I have been working on logits for a while for which I need to use the built-in exp() function. This seems to be running slower for a large matrix compared to using a for loop with smaller chunks of the same matrix.
In Matlab documentation and several other forms, it is always recommended to vectorize the code in order to speed it up. But this doesn't seem to be the case here.
n = 32;
rows = 50000;
cols = 32;
a = rand(n*rows, cols);
b = rand(rows, cols);
% in a loop
tic
for i=1:n
d = exp(b);
end
toc
% big matrix
tic
d = exp(a);
toc
I expected the first tic-toc to be slower than the second. But the output I got was as follows:
Elapsed time is 0.335781 seconds.
Elapsed time is 0.390191 seconds.
Any idea as to why this is the case would be helpful.
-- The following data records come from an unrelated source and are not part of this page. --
theorem wit_ZoneSampleActsOnCompressor :
    (∀ s ∈ [cooled .idle 60, cooled .idle 30, waiting 60, waiting 30, cooled .running 60, cooled .running 30, cooled .minOff 60],
      s.power = .running ∧ quiet s = true ∧ s.cooling.mode = .normal ∧ s.safety.state = .clear ∧ s.cooling.requested = false ∧
        (s.advance 301000).cooling.accumulated < 25200000 ∧ s.cooling.zone.fault = false ∧ s.safety.check = false) ∧
    (((cooled .idle 60).cooling.zone.judge 2300).filtered = some 67 ∧ ((cooled .idle 30).cooling.zone.judge 2700).filtered = some 22) ∧
    ((cooled .idle 60).cooling.lastStop = none ∧ ∀ c ∈ (cooled .idle 60).claims, c.granted = true ∧ c.owner ≠ .compressor) ∧
    (∀ c ∈ (waiting 30).claims.filter (fun c => decide (c.owner ≠ .compressor)), c.granted = true) ∧
    ((cooled .running 30).cooling.runStart = some 200000 ∧
      21600000 ≤ (((cooled .running 30).modCooling fun c => { c with accumulated := 21600000 }).advance 301000).cooling.accumulated) ∧
    (∀ s ∈ [counted (cooled .idle 60) false 2, counted (waiting 60) false 2, counted (cooled .running 60) false 2,
        counted (cooled .drain 60) false 2], s.cooling.zone.fault = false ∧ (s.cooling.zone.judge 63).fault = true) ∧
    (∀ p ∈ [FbPhase.fbOff, .fbWait, .fbOn], (fallen p).cooling.zone.fault = true ∧ ((fallen p).cooling.zone.judge 2517).fault = false ∧
      ((fallen p).cooling.zone.judge 2517).filtered = some 40 ∧ (fallen p).cooling.state = .fallback ∧
      (watched .timing (fallen p)).safety.state = .timing ∧ (watched .held (fallen p)).safety.state = .held) ∧
    ((watched .timing (cooled .idle 60)).safety.excursion + 1 < (cooled .idle 60).settings.cooling.safetyDelay * 60 ∧
      (cozy (cooled .idle 60)).cooling.mode = .setback ∧ ((cooled .idle 60).cooling.zone.judge 2300).fault = false) ∧
    (((cooled .running 60).modCooling fun c => { c with requested := true }).cooling.requested = true ∧
      (cooled .running 60).cooling.zone.fault = ((cooled .running 60).cooling.zone.judge 2300).fault ∧
      ((cooled .running 60).modCooling fun c => { c with runStart := some 250000 }).cooling.runStart = some 250000) := by
  decide +kernel
/-- R139: a defrost that waits for 60 s of the run begins at the first sample at which they have passed, and not before. -/
theorem test_waiting_defrost :
    let s (run : Nat) := (cooled .running 60).modCooling fun c => { c with requested := true, runStart := some run }
    (after (.zoneSample 2300) (s 241001)).cooling.state = .running ∧ (after (.zoneSample 2300) (s 241000)).cooling.state = .defrost := by
  decide +kernel
/-- R136: at the cut-in with 180 s passed the relay closes, the claim granted behind the lighting's. -/
theorem test_zone_starts : (after (.zoneSample 2300) (cooled .idle 60)).compPin = true ∧
    (after (.zoneSample 2700) (cooled .running 30)).compPin = false := by decide +kernel
theorem wit_CoolingTimersRun :
    (∀ s ∈ [plain, counted plain true 0, (cooled .running 60).modCooling fun c => { c with resized := false },
        counted (cooled .minOff 60) false 0, fallen .fbOff, fallen .fbOn, cooled .running 60],
      s.power = .running ∧ quiet s = true ∧ (∀ c ∈ s.claims, c.granted = true) ∧ (s.claims.map (·.owner)).Nodup) ∧
    (plain.cooling.state = .startDelay ∧ (counted plain true 0).cooling.zone.fault = true) ∧
    (counted (cooled .minOff 60) false 0).cooling.lastStop = some 250000 ∧
    ((cooled .running 60).cooling.pullDown = false ∧ (cooled .running 60).cooling.runStart = some 200000) ∧
    (∀ c ∈ (fallen .fbOff).claims, c.owner ≠ .compressor) ∧
    ((fallen .fbOn).cooling.fbStart = some 200000 ∧
      ((fallen .fbOn).modCooling fun c => { c with requested := true }).cooling.requested = true) ∧
    (plain.cooling.setbackEnd.isSome = true ∧ plain.safety.state = .clear ∧
      ({ plain with safety := { initSafety with state := .timing } } : State).safety.state ≠ .clear) := by decide +kernel
/-- R140: a second FORCE_DEFROST changes nothing, though 60 s of the run have passed. -/
theorem test_second_force :
    let s := { (cooled .running 60).modCooling fun c => { c with requested := true } with holder := some 0, doorOpen := true }
    after (.forceDefrost 0) s = s.modPort 0 fun p => { p with backlog := [⟨0xD9, [0x00]⟩] } := by decide +kernel
theorem wit_DefrostBeginsAndEnds :
    ((cooled .idle 60).cooling.requested = false ∧
      ((cooled .running 60).modCooling fun c => { c with requested := true }).cooling.requested = true) ∧
    (∀ s ∈ [{ cooled .idle 60 with holder := some 0, doorOpen := true }, { cooled .running 60 with holder := some 0, doorOpen := true },
        { cooled .drain 60 with holder := some 0, doorOpen := true }],
      admitted s 0 .forceDefrost = true ∧ quiet s = true ∧ s.settings.cooling.enable = true ∧
        ∀ c ∈ s.claims, c.granted = true ∧ (s.cooling.state = .defrost ∨ c.owner ≠ .heater)) ∧
    ({ factoryCooling with enable := false } : CoolingSettings).enable = false ∧
    ((cooled .running 60).cooling.runStart = some 200000 ∧ 200000 + 60000 ≤ (cooled .running 60).now ∧
      ({ cooled .running 60 with now := 210000 } : State).now < 200000 + 60000 ∧ (cooled .running 60).settings.cooling.intervalH ≤ 24) ∧
    ((defrosting 60).cooling.defrostStart = some 200000 ∧
      ((cooled .drain 60).modCooling fun c => { c with drainStart := some 0 }).cooling.drainStart = some 0 ∧
      (counted (cooled .drain 60) true 0).cooling.zone.fault = true) := by decide +kernel

/-- A body of SET_COOLING: the factory settings with this base setpoint, enable and zones. -/
def coolArgs (base : Word16) (enable zones : Byte) : CoolingArgs :=
  { base := base, hysteresis := 20, defrostType := 0, interval := 6, terminate := 80, safetyLimit := 70, safetyDelay := 30,
    setbackOff := 30, setbackDelay := 60, enable := enable, zones := zones }

/-- Cooling is switched off, and the safety monitor is HELD. -/
def uncooled : State :=
  { serviced with
    settings := { factorySettings with cooling := { factoryCooling with enable := false } },
    cooling := initCooling { factoryCooling with enable := false } 0,
    safety := { state := .held, excursion := 0, cause := some .coolingOff, peak := none, check := false } }

/-- In service with the compressor running since this time, and this accumulated run time. -/
def chilling (total run : Nat) : State :=
  { (cooled .running 60).modCooling fun c => { c with accumulated := total, runStart := some run } with
    holder := some 0, doorOpen := true }

theorem wit_SetCoolingReplacesSettings :
    (factoryCooling.base + factoryCooling.hysteresis ≤ factoryCooling.safetyLimit - 10 ∧ 0 ≤ factoryCooling.setbackOff) ∧
    (admitted serviced 0 (.setCooling (coolArgs 40 1 0xF0)) = true ∧ quiet serviced = true ∧ serviced.cooling.requested = false ∧
      serviced.cooling.accumulated < 25200000 ∧ serviced.safety.state ≠ .held ∧ serviced.settings.cooling.enable = true) ∧
    ((coolArgs 40 1 0xF0).base.toInt + 20 ≤ 70 - 10 ∧ ¬ (coolArgs 41 1 0xF0).base.toInt + 20 ≤ 70 - 10) ∧
    (admitted uncooled 0 (.setCooling (coolArgs 0 1 0)) = true ∧ uncooled.settings.cooling.enable = false ∧
      uncooled.cooling.requested = false ∧ uncooled.safety.state = .held) ∧
    ((chilling 25200000 200000).cooling.state = .running ∧ quiet (chilling 25200000 200000) = true ∧
      (chilling 25200000 200000).settings.cooling.intervalH * 3600000 + 3600000 ≤ 25200000 ∧
      admitted (chilling 25200000 200000) 0 (.setCooling (coolArgs 40 1 0xF0)) = true) ∧
    ((chilling 14400000 200000).cooling.accumulated < 25200000 ∧ 3 * 3600000 + 3600000 ≤ (chilling 14400000 200000).cooling.accumulated ∧
      200000 + 60000 ≤ (chilling 14400000 200000).now ∧ (chilling 14400000 200000).now < 240001 + 60000 ∧
      (cooled .idle 60).cooling.state = .idle) := by decide +kernel
/-- R139: an interval lowered to 3 h makes the defrost forced, and it begins at once with 60 s of the run passed. -/
theorem test_interval_lowered :
    let a := { coolArgs 30 1 0xF0 with interval := 3 }
    (after (.setCooling 0 a) (chilling 14400000 240000)).cooling.state = .defrost ∧
    (after (.setCooling 0 a) (chilling 14400000 240001)).cooling.state = .running ∧
    (after (.setCooling 0 a) (chilling 25200000 200000)).cooling.state = .running := by decide +kernel
/-- R132, R133: 12.0 + 8.0 °C, below the limit of 15.0 by 1.0 and a hysteresis of 0.5, is held at 12.0 °C. -/
theorem test_setback_bound : setpointOf { factoryCooling with base := 120, hysteresis := 5, safetyLimit := 150, setbackOff := 80 } .setback =
    120 := by decide +kernel

/-- The safety record in this state, with the zone at this temperature. -/
def safe (st : SafetyState) (excursion : Nat) (check : Bool) (t : Int) : State :=
  { cooled .idle t with
    safety := { state := st, excursion := excursion, cause := if st = .held then some .temp else none,
                peak := if st = .clear then none else some 71, check := check },
    holder := some 0, doorOpen := true }

theorem wit_SafetyTimesHoldsAndReleases :
    ((safe .clear 0 false 71).safety.state = .clear ∧ (safe .clear 0 false 71).cooling.zone.filtered = some 71 ∧
      (safe .clear 0 false 71).cooling.mode = .normal ∧ (safe .clear 0 false 71).settings.cooling.safetyLimit = 70) ∧
    (safe .clear 0 false 70).cooling.zone.filtered = some 70 ∧ (safe .clear 0 true 70).safety.check = true ∧
    ((safe .timing 0 false 65).safety.state = .timing ∧ (safe .timing 0 false 65).cooling.zone.filtered = some 65) ∧
    ((safe .timing 1798 false 66).safety.excursion + 1 < 1800 ∧ 1800 ≤ (safe .timing 1799 false 66).safety.excursion + 1) ∧
    (admitted (safe .held 0 false 65) 0 .safetyRelease = true ∧ (safe .held 0 false 65).safety.state = .held ∧
      (safe .held 0 false 65).settings.cooling.enable = true ∧ (safe .held 0 false 66).cooling.zone.filtered = some 66) := by
  decide +kernel
/-- R155: the first valid temperature above the limit after power-on is HELD at once; 7.0 °C itself is not. -/
theorem test_power_up_hold : (safe .clear 0 true 71).safetySample.safety.cause = some .powerUp ∧
    (safe .clear 0 true 70).safetySample.safety.state = .clear := by decide +kernel

/-! ## Witnesses: load budget, audit, service, store, power -/

/-- A body of SET_BUDGET. -/
def budgetArgs (normal start : Byte) : BudgetArgs :=
  { normal := normal, low := 45, motor := 22, probe := 6, payout := 3, start := start, run := 1, heater := 25, lighting := 4 }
Edit 1 Let's say I edit my code like this so as to use random values every time:
n = 32;
rows = 50000;
cols = 32;
% in a loop
tic
for i=1:n
d = exp(rand(rows, cols));
end
toc
% big matrix
tic
e = exp(rand(n*rows, cols));
toc
return
I still get:
Elapsed time is 0.745808 seconds.
Elapsed time is 0.847162 seconds.
You are not making a fair comparison: your "loop" case uses much less memory, reading the same smaller array many times, compared to the "big matrix" case that reads a much larger chunk of memory, and writes to a much larger chunk of memory. Reading from main memory is a bottleneck, and so being able to utilize the cache helps speed up the "loop" code.
This is a fairer comparison:
rows = 32*50000;
cols = 32;
a = rand(rows, cols);
% in a loop
tic
d = zeros(size(a));
for i=1:cols
d(:,i) = exp(a(:,i));
end
toc
% big matrix
tic
d = exp(a);
toc
I see (MATLAB R2019a Online):
Elapsed time is 0.208699 seconds.
Elapsed time is 0.140489 seconds.
So the loop is slower. But it is not all that much slower. Over the last 15 years or so MATLAB has been steadily improving their JIT. Before they introduced the JIT, the loop code would easily be ~100 times slower.
NB: Always make sure to run a timing script at least twice, discard the first timings. The first time you run some code, the JIT needs to compile it, increasing the measured timing.
Regarding Edit 1:
Here you are still dealing with smaller arrays in the "loop" case. Not much changes, except that you've moved the rand
call inside the loop. Temporary memory is re-used.